Data Exploration: finding the treasure in the Data Lake

There are two key ingredients for a successful data lake implementation. The first, obvious one, is to ingest (all) the data relevant to the business process the lake will be supporting, and to secure and govern it based on the organization’s policies. The second is to explore this data, using a set of tools and guidelines, to discover actionable insights to get real business benefits.

In our very first post in this series, my colleague Avadhoot introduced the roles of Data Producers and Data Consumers in an organization, talked about the mismatch between the need of data producers for control and that of data consumers for flexibility, and positioned the notion of a Data Lake as a means to satisfy the needs of both roles. In the other prior posts in this series, we talked about Flexible Data Ingestion, Data Security and Data Governance, all of these mainly dealing with the needs of Data Producers.

What Data Consumers are looking for is a quick and effective way to explore the vast amount of data lying in the Data Lake. Mataprasad in his blog talked about metadata tagging to support dataset discovery, a step preceding data exploration. In this blog, I talk about the need for Data Exploration, what Data Consumers expect from Data Lake in terms of Data Exploration and how do you go about implementing the same.

With this context in mind, let’s dive (we like our metaphors!) into the details, starting with the need for data exploration.

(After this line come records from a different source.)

/-- LDA and STA are MEM-format words with one code in the place of `seg` and `dw`. -/
theorem encodeMem_absolute_eq {w : Word} {opcode : BitVec 6} (hop : field w 0 6 = opcode)
    (h : (field w 12 4 == 2#4 && (decodeDisp w).2) = true) :
    encodeMem opcode (field w 6 4) (flag w 11) 0#2 2#2 (decodeDisp w).1 (field w 28 4) = w := by
  rw [Bool.and_eq_true, beq_iff_eq, field_seg_dw] at h
  obtain ⟨hcode, hzero⟩ := h
  obtain ⟨hseg, hdw⟩ := seg_dw_of_word hcode
  exact encodeMem_eq hop hzero hseg.symm hdw.symm

/-- Settles O2: each opcode's reserved fields are as drawn, so the fields of its drawing are the word. -/
theorem encodeOfDecodeIsTheWord : Obligations.EncodeOfDecodeIsTheWord := by
  intro w i h
  unfold decode at h
  split at h
  · next hop =>
    refine encode_of_checked h fun hfixed => ⟨?_, rfl⟩
    simpa only [hop, beq_iff_eq.mp hfixed, encode] using fields_6_4_6_16 w
  · next hop => cases h; exact ⟨by rw [encode, ← hop]; exact fields_6_4_22 w, rfl⟩
  · next hop => cases h; exact ⟨by rw [encode, ← hop]; exact fields_6_4_22 w, rfl⟩
  · next hop => cases h; exact ⟨by rw [encode, ← hop]; exact fields_6_4_18_4 w, rfl⟩
  · next hop =>
    refine encode_of_checked h fun hfixed => ⟨?_, rfl⟩
    simpa only [hop, beq_iff_eq.mp hfixed, encode] using fields_6_4_18_4 w
  · next hop =>
    refine encode_of_checked h fun hfixed => ⟨?_, rfl⟩
    simpa only [hop, (and_beq_iff _ _ _ _).mp hfixed, encode, ofBool_flag] using fields_6_4_1_1_5_5_1_5_4 w
  · next hop =>
    refine encode_of_checked h fun hfixed => ⟨?_, rfl⟩
    simpa only [hop, (and_beq_iff _ _ _ _).mp hfixed, encode, ofBool_flag] using fields_6_4_1_1_1_4_5_1_5_4 w
  · next hop =>
    obtain ⟨hfixed, rfl⟩ := checked_ok.mp h
    rw [Bool.and_assoc, Bool.and_eq_true, and_beq_iff] at hfixed
    obtain ⟨hoption, hzero, hzero'⟩ := hfixed
    have hw := fields_6_4_2_5_5_2_4_4 w
    rw [hop, hzero, hzero', ← dsrOption_eq_iff.mp (Prod.ext rfl hoption)] at hw
    exact ⟨hw, rfl⟩
  · next hop =>
    refine encode_of_checked h fun hfixed => ⟨?_, rfl⟩
    simpa only [hop, (and_beq_iff _ _ _ _).mp hfixed, encode, ofBool_flag] using fields_6_4_1_1_8_2_2_4_4 w
  · next hop =>
    refine encode_of_checked h fun hfixed => ⟨?_, rfl⟩
    simpa only [hop, beq_iff_eq.mp hfixed, encode, MoveCond.toBits_ofBits] using fields_6_4_4_10_4_4 w
  · next hop =>
    obtain ⟨hfixed, rfl⟩ := checked_ok.mp h
    rw [Bool.and_eq_true, beq_iff_eq] at hfixed
    obtain ⟨hzero, hnum⟩ := hfixed
    have hw := fields_6_4_1_1_14_6 w
    rw [hop, hzero] at hw
    exact ⟨by simpa only [encode, ofBool_flag] using hw, hnum⟩
  · next hop =>
    refine encode_of_checked h fun hfixed => ⟨?_, rfl⟩
    simpa only [hop, beq_iff_eq.mp hfixed, encode, MstMode.toBits_ofBits] using fields_6_4_2_16_4 w
  · next hop =>
    refine encode_of_checked h fun hfixed => ⟨?_, rfl⟩
    simpa only [hop, beq_iff_eq.mp hfixed, encode] using fields_6_4_14_4_4 w
  · next hop => exact encode_of_checked h fun hzero => ⟨encodeOpr_eq hop hzero (optBits_flag w), rfl⟩
  · next hop => exact encode_of_checked h fun hzero => ⟨encodeOpr_eq hop hzero (optBits_flag w), rfl⟩
  · next hop => exact encode_of_checked h fun hzero => ⟨encodeOpr_eq hop hzero (optBits_flag w), rfl⟩
  · next hop => exact encode_of_checked h fun hzero => ⟨encodeOpr_eq hop hzero (optBits_flag w), rfl⟩
  · next hop => exact encode_of_checked h fun hzero => ⟨encodeOpr_eq hop hzero (optBits_flag w), rfl⟩
  · next hop => exact encode_of_checked h fun hzero => ⟨encodeOpr_eq hop hzero (optBits_flag w), rfl⟩
  · next hop =>
    obtain ⟨hfixed, rfl⟩ := checked_ok.mp h
    rw [Bool.and_eq_true, Bool.not_eq_true'] at hfixed
    obtain ⟨hoption, hzero⟩ := hfixed
    exact ⟨encodeOpr_eq hop hzero (hoption ▸ optBits_flag w), rfl⟩
  · next hop => exact encode_of_checked h fun hzero => ⟨encodeOpr_eq hop hzero (Cond.toBits_ofBits _), rfl⟩
  · next hop => exact encode_of_checked h fun hzero => ⟨encodeOpr_eq hop hzero (Cond.toBits_ofBits _), rfl⟩
  · next hop => cases h; exact ⟨by rw [encode, ← hop]; exact fields_6_4_22 w, rfl⟩
  · next hop => cases h; exact ⟨by rw [encode, ← hop]; exact fields_6_4_22 w, rfl⟩
  · next hop =>
    refine encode_of_checked h fun hfixed => ⟨?_, rfl⟩
    simpa only [hop, beq_iff_eq.mp hfixed, encode] using fields_6_4_18_4 w
  · next hop =>
    refine encode_of_checked h fun hfixed => ⟨?_, rfl⟩
    simpa only [hop, beq_iff_eq.mp hfixed, encode] using fields_6_4_18_4 w
  · next hop => cases h; exact ⟨by rw [encode, ← hop]; exact fields_6_4_14_4_4 w, rfl⟩
  · next hop =>
    refine encode_of_checked h fun hfixed => ⟨?_, rfl⟩
    simpa only [hop, beq_iff_eq.mp hfixed, encode] using fields_6_4_14_4_4 w
  · next hop => cases h; exact ⟨by rw [encode, Cond.toBits_ofBits, ← hop]; exact fields_6_2_16_4_4 w, rfl⟩
  · next hop => cases h; exact ⟨by rw [encode, Cond.toBits_ofBits, ← hop]; exact fields_6_2_16_4_4 w, rfl⟩
  · next hop => exact encode_of_checked h fun hzero => ⟨encodeMem_eq hop hzero rfl (Width.toBits_ofBits _), rfl⟩
  · next hop => exact encode_of_checked h fun hzero => ⟨encodeMem_eq hop hzero rfl (Width.toBits_ofBits _), rfl⟩
  · next hop => exact encode_of_checked h fun hfixed => ⟨encodeMem_absolute_eq hop hfixed, rfl⟩
  · next hop => exact encode_of_checked h fun hfixed => ⟨encodeMem_absolute_eq hop hfixed, rfl⟩
  · next hop =>
    refine encode_of_checked h fun hfixed => ⟨?_, rfl⟩
    simpa only [hop, (and_beq_iff _ _ _ _).mp hfixed, encode] using fields_6_4_2_2_2_12_4 w
  · next hop =>
    refine encode_of_checked h fun hfixed => ⟨?_, rfl⟩
    simpa only [hop, (and_beq_iff _ _ _ _).mp hfixed, encode] using fields_6_4_2_2_2_12_4 w
  · next hop =>
    refine encode_of_checked h fun hfixed => ⟨?_, rfl⟩
    simpa only [hop, (and_beq_iff _ _ _ _).mp hfixed, encode] using fields_6_4_2_2_10_4_4 w
  · next hop =>
    refine encode_of_checked h fun hfixed => ⟨?_, rfl⟩
    simpa only [hop, beq_iff_eq.mp hfixed, encode, ofBool_flag] using fields_6_4_1_1_2_10_4_4 w
  · next hop =>
    refine encode_of_checked h fun hfixed => ⟨?_, rfl⟩
    simpa only [hop, beq_iff_eq.mp hfixed, encode, ofBool_flag] using fields_6_4_1_13_4_4 w
  · next hop =>
    refine encode_of_checked h fun hfixed => ⟨?_, rfl⟩
    simpa only [hop, (and_beq_iff _ _ _ _).mp hfixed, encode, ofBool_flag] using fields_6_4_1_1_2_10_4_4 w
  · next hop =>
    refine encode_of_checked h fun hfixed => ⟨?_, rfl⟩
    simpa only [hop, (and_beq_iff _ _ _ _).mp hfixed, encode, ofBool_flag] using fields_6_4_1_1_2_1_9_4_4 w
  · next hop =>
    refine encode_of_checked h fun hfixed => ⟨?_, rfl⟩
    simpa only [hop, beq_iff_eq.mp hfixed, encode] using fields_6_4_4_10_4_4 w
  · next hop =>
    refine encode_of_checked h fun hfixed => ⟨?_, rfl⟩
    simpa only [hop, beq_iff_eq.mp hfixed, encode] using fields_6_26 w
  · cases h

/-! ### Words that do not decode -/

theorem checked_ne_unassigned (ok : Bool) (i : Instr) : checked ok i ≠ .error .unassignedOpcode := by cases ok <;> simp [checked]

/-- The decoder has no drawing for exactly the opcodes that R162 lists. -/
theorem decode_eq_unassigned_iff (w : Word) :
    decode w = .error .unassignedOpcode ↔ unassignedOpcode (field w 0 6).toNat := by
  unfold decode
  generalize field w 0 6 = opcode
  split
  case h_44 =>
    refine iff_of_true rfl ?_
    unfold unassignedOpcode
    simp only [imp_false] at *
    bv_omega
  all_goals exact iff_of_false (by simp [checked_ne_unassigned]) (by simp [unassignedOpcode])

end Sys2Proof.Machine
end

section
/-! PROOFS. The invariant: each named update keeps it, so every completed instruction, trap entry and step does (10_state.md R21, R31,
R49, 20_memory.md R98, R110, R114, 40_memory_reference.md R221). -/

namespace Sys2Proof.Machine

/-! ### The named updates -/

section
variable {s : State} (h : s.Inv)
include h

theorem State.Inv.writeGr (r : BitVec 4) (v : Word) : (s.writeGr r v).Inv :=
  { h with
    gr0 := by
      rw [State.writeGr_gr]
      split
      · exact h.gr0
      · next hr =>
        have hr0 : r.toNat ≠ 0 := fun e => hr (BitVec.eq_of_toNat_eq e)
        rw [Vector.getElem_set_ne _ _ hr0]
        exact h.gr0 }

theorem State.Inv.writeSr (n : BitVec 3) (v : SegId) : (s.writeSr n v).Inv := { h with }

theorem State.Inv.writeCr (n : BitVec 5) (v : Word) : (s.writeCr n v).Inv :=
  { h with
    shamt := by
      rw [readCr_writeCr]
      split
      · next hn =>
        subst hn
        rw [if_pos rfl, BitVec.toNat_and]
        exact lt_of_le_of_lt Nat.and_le_right (by decide)
      · exact h.shamt }

/-- The status word is free. -/
theorem State.Inv.withStatus (w : Word) : State.Inv { s with psw0 := w } := { h with }

theorem State.Inv.setPc (t : Word) : (s.setPc t).Inv := { h with address := alignOfs_alignOfs t }

theorem State.Inv.advance : s.advance.Inv := h.setPc _

/-- The count of free values taken and the pending events are free. -/
theorem State.Inv.withPending (c : Option Word) (p x : Bool) (k : Nat) :
    State.Inv { s with machineCheck := c, powerFail := p, extPending := x, freeCount := k } := { h with }

theorem State.Inv.takeTrap (t : Trap) : (s.takeTrap t).Inv :=
  { h with
    address := alignOfs_alignOfs _
    shamt := by rw [readCr_takeTrap_other s t (by decide)]; exact h.shamt }

theorem State.Inv.returnFromTrap : s.returnFromTrap.Inv := { h with address := alignOfs_alignOfs _ }

theorem State.Inv.reserve {pa : PAddr} (hpa : pa.toNat % 4 = 0) : (s.reserve pa).Inv := { h with reservation := fun _ => hpa }

theorem State.Inv.dropReservation : s.dropReservation.Inv := { h with reservation := fun hv => nomatch hv }

/-- A store records one aligned word in the histories and can only end the reservation. -/
theorem State.Inv.store (pa : PAddr) (n : Size) (v : Word) : (s.store pa n v).Inv := by
  have hold : (oldWordAt s.mem (wordAddr pa).toNat).addr % 4 = 0 := wordAddr_mod pa
  have hcons : ∀ l : List OldWord, (∀ o ∈ l, o.addr % 4 = 0) →
      ∀ o ∈ (if cached pa then oldWordAt s.mem (wordAddr pa).toNat :: l else l), o.addr % 4 = 0 := by
    intro l hl
    split
    · exact List.forall_mem_cons.mpr ⟨hold, hl⟩
    · exact hl
  exact { h with
    memory := memSetAll_wf _ _ h.memory
    reservation := fun hv => h.reservation (Bool.and_elim_left hv)
    instrHistory := hcons _ h.instrHistory
    dataHistory := hcons _ h.dataHistory }

theorem State.Inv.insertTlb (optT : Bool) {e : TlbEntry} (hv : e.valid = true) (hz : e.breaksSegmentZero = false) :
    (s.insertTlb optT e).Inv := by
  have hid : e.seg = 0 → effectivePpn e.ppn = e.page.setWidth 20 := by simpa [TlbEntry.breaksSegmentZero] using hz
  cases optT with
  | true => exact { h with dtlb := h.dtlb.insert (by decide) _ hv hid }
  | false => exact { h with itlb := h.itlb.insert (by decide) _ hv hid }

theorem State.Inv.purgeTlb (optT : Bool) (seg : SegId) (page : Page) : (s.purgeTlb optT seg page).Inv := by
  cases optT with
  | true => exact { h with dtlb := h.dtlb.purge seg page }
  | false => exact { h with itlb := h.itlb.purge seg page }

theorem State.Inv.flushDataLine (pa : PAddr) : (s.flushDataLine pa).Inv :=
  { h with dataHistory := fun o ho => h.dataHistory o (List.mem_of_mem_filter ho) }

theorem State.Inv.purgeInstrLine (pa : PAddr) : (s.purgeInstrLine pa).Inv :=
  { h with
    instrHistory := fun o ho => (Machine.purgeInstrLine_iOld s pa o ho).elim (h.dataHistory o) (fun hi => h.instrHistory o hi.1) }

/-- A purge without flush reverts bytes of memory and remembers words of the histories; the rest stays. -/
theorem State.Inv.purgeDataLine (pa : PAddr) : (s.purgeDataLine pa).Inv := by
  have hmem := (purgeDataLine_memory pa h.memory).1
  obtain ⟨hinstr, hdata⟩ := purgeDataLine_aligned pa h.memory h.instrHistory h.dataHistory
  unfold State.purgeDataLine at *
  obtain ⟨m, i, d, k, heq⟩ := revertWords_frame (s.dirtyWords pa) s
  rw [heq] at hmem hinstr hdata ⊢
  exact { h with memory := hmem, instrHistory := hinstr, dataHistory := hdata }

theorem State.Inv.purgeCache (optT optF : Bool) (pa : PAddr) : (s.purgeCache optT optF pa).Inv := by
  unfold State.purgeCache
  split
  · split
    · exact h.flushDataLine pa
    · exact h.purgeDataLine pa
  · exact h.purgeInstrLine pa

theorem State.Inv.updateBase (old : State) (optM : Bool) (disp : Disp) (b : BitVec 4) : (s.updateBase old optM disp b).Inv := by
  unfold State.updateBase
  split
  · exact h.writeGr b _
  · exact h

theorem State.Inv.branchTo (r : BitVec 4) (link target : Word) : (s.branchTo r link target).Inv := (h.writeGr r link).setPc target

theorem State.Inv.branchExternal (r : BitVec 4) (link : Word) (seg : SegId) (target : Word) :
    (s.branchExternal r link seg target).Inv :=
  (((h.writeSr 0 s.pswSeg).withStatus _).writeGr r link).setPc target

theorem State.Inv.finishLoad (r : BitVec 4) (optM : Bool) (disp : Disp) (b : BitVec 4) (v : Word) :
    (s.finishLoad r optM disp b v).Inv := ((h.updateBase s _ disp b).writeGr r v).advance

/-! ### Instructions and steps -/

theorem State.Inv.moveTo (r : BitVec 4) (optM : Bool) (num : BitVec 6) : (s.moveTo r optM num).Inv := by
  unfold State.moveTo
  split
  · exact h.writeCr _ _
  · exact h.writeSr _ _

/-- Every completed instruction is made of updates that keep the invariant. -/
theorem State.Inv.completed {t : State} {i : Instr} (hc : Completed s t i) : t.Inv := by
  cases i with
  | brk => obtain rfl := hc; exact h.advance
  | ldil | addil | ldo | lsid | extr | dep | dsr | shla | and | or | xor | cmp | cmpu | prb =>
    obtain ⟨v, rfl⟩ := hc; exact (h.writeGr _ v).advance
  | ldpa | diag => obtain ⟨-, v, rfl⟩ := hc; exact (h.writeGr _ v).advance
  | cmr =>
    obtain rfl | ⟨v, rfl⟩ := hc
    · exact h.advance
    · exact (h.writeGr _ v).advance
  | mr r optD optM num =>
    cases optD with
    | true => obtain ⟨-, rfl⟩ := hc; exact (h.moveTo r optM num).advance
    | false => obtain rfl := hc; exact (h.writeGr r _).advance
  | mst => obtain ⟨-, m, rfl⟩ := hc; exact ((h.writeGr _ _).withStatus _).advance
  | ds => exact hc.elim
  | add r optL | adc r optL =>
    obtain ⟨v, c, rfl⟩ := hc
    cases optL with
    | true => exact (h.writeGr r v).advance
    | false => exact ((h.writeGr r v).withStatus _).advance
  | sub | sbc => obtain ⟨v, c, rfl⟩ := hc; exact ((h.writeGr _ v).withStatus _).advance
  | b | br | bv => obtain ⟨link, target, rfl⟩ := hc; exact h.branchTo _ link target
  | gate => obtain ⟨link, target, rfl⟩ := hc; exact (h.withStatus _).branchTo _ link target
  | be | bve => obtain ⟨link, seg, target, rfl⟩ := hc; exact h.branchExternal _ link seg target
  | cbr | cbru => obtain ⟨target, rfl⟩ := hc; exact h.setPc target
  | ld => obtain ⟨v, rfl⟩ := hc; exact h.finishLoad _ _ _ _ v
  | lda => obtain ⟨-, v, rfl⟩ := hc; exact h.finishLoad _ _ _ _ v
  | st => obtain ⟨pa, n, v, rfl⟩ := hc; exact ((h.store pa n v).updateBase s _ _ _).advance
  | sta => obtain ⟨-, pa, n, v, rfl⟩ := hc; exact ((h.store pa n v).updateBase s _ _ _).advance
  | ldr => obtain ⟨pa, v, hpa, rfl⟩ := hc; exact ((h.writeGr _ v).reserve hpa).advance
  | stc =>
    obtain ⟨pa, v, rfl⟩ | rfl := hc
    · exact (((h.store pa .word v).writeGr _ 0).dropReservation).advance
    · exact ((h.writeGr _ 1).dropReservation).advance
  | itlb => obtain ⟨-, e, hv, hz, rfl⟩ := hc; exact (h.insertTlb _ hv hz).advance
  | ptlb => obtain ⟨-, seg, page, rfl⟩ := hc; exact ((h.purgeTlb _ seg page).updateBase s _ _ _).advance
  | pca => obtain ⟨-, pa, rfl⟩ := hc; exact ((h.purgeCache _ _ pa).updateBase s _ _ _).advance
  | rfi => obtain ⟨-, rfl⟩ := hc; exact h.returnFromTrap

Back in 2009 when I started my Big Data journey, organizations were trying to solve specific business use-cases. The key objectives were to manage ever-increasing amounts of multi-structured data, to reduce cost and to extract insights improving the business outcome. In many cases, there were multiple Big Data deployments in the organization focused on their individual and specific needs. Data sharing across the units was minimal. Even technology (e.g. Apache Hadoop) was not ready to support Data Producers’ needs at that time. In this setup, the datasets were typically few and, mostly, well known to the Data Consumers who were working with this data, and for the same reason, exploration needs were not that critical.

Today, organizations understand that in order to remain competitive in the market and serve their customer well, they need to analyze each and every possible event that might impact the relationship (both positively as well as negatively) with their current and their target customers. This obviously requires access to all sorts of data in one place for deeper analysis.

As discussed in our prior posts in this series, Data Producers are now comfortable sharing their data with other users within the organization – now it is possible to get all this data in one place – in a Data Lake. But does it solve all the problems? The key challenge is how to enable different kinds of users (programmers, data scientists, and business users) to explore and consume this vast amount of data the way they want. Many times, consumers of the Data Lake are not even aware of what data exists in it and what problem it can help solve. There are times when exploration results in new use cases being identified. In this scenario, Data Exploration becomes more critical.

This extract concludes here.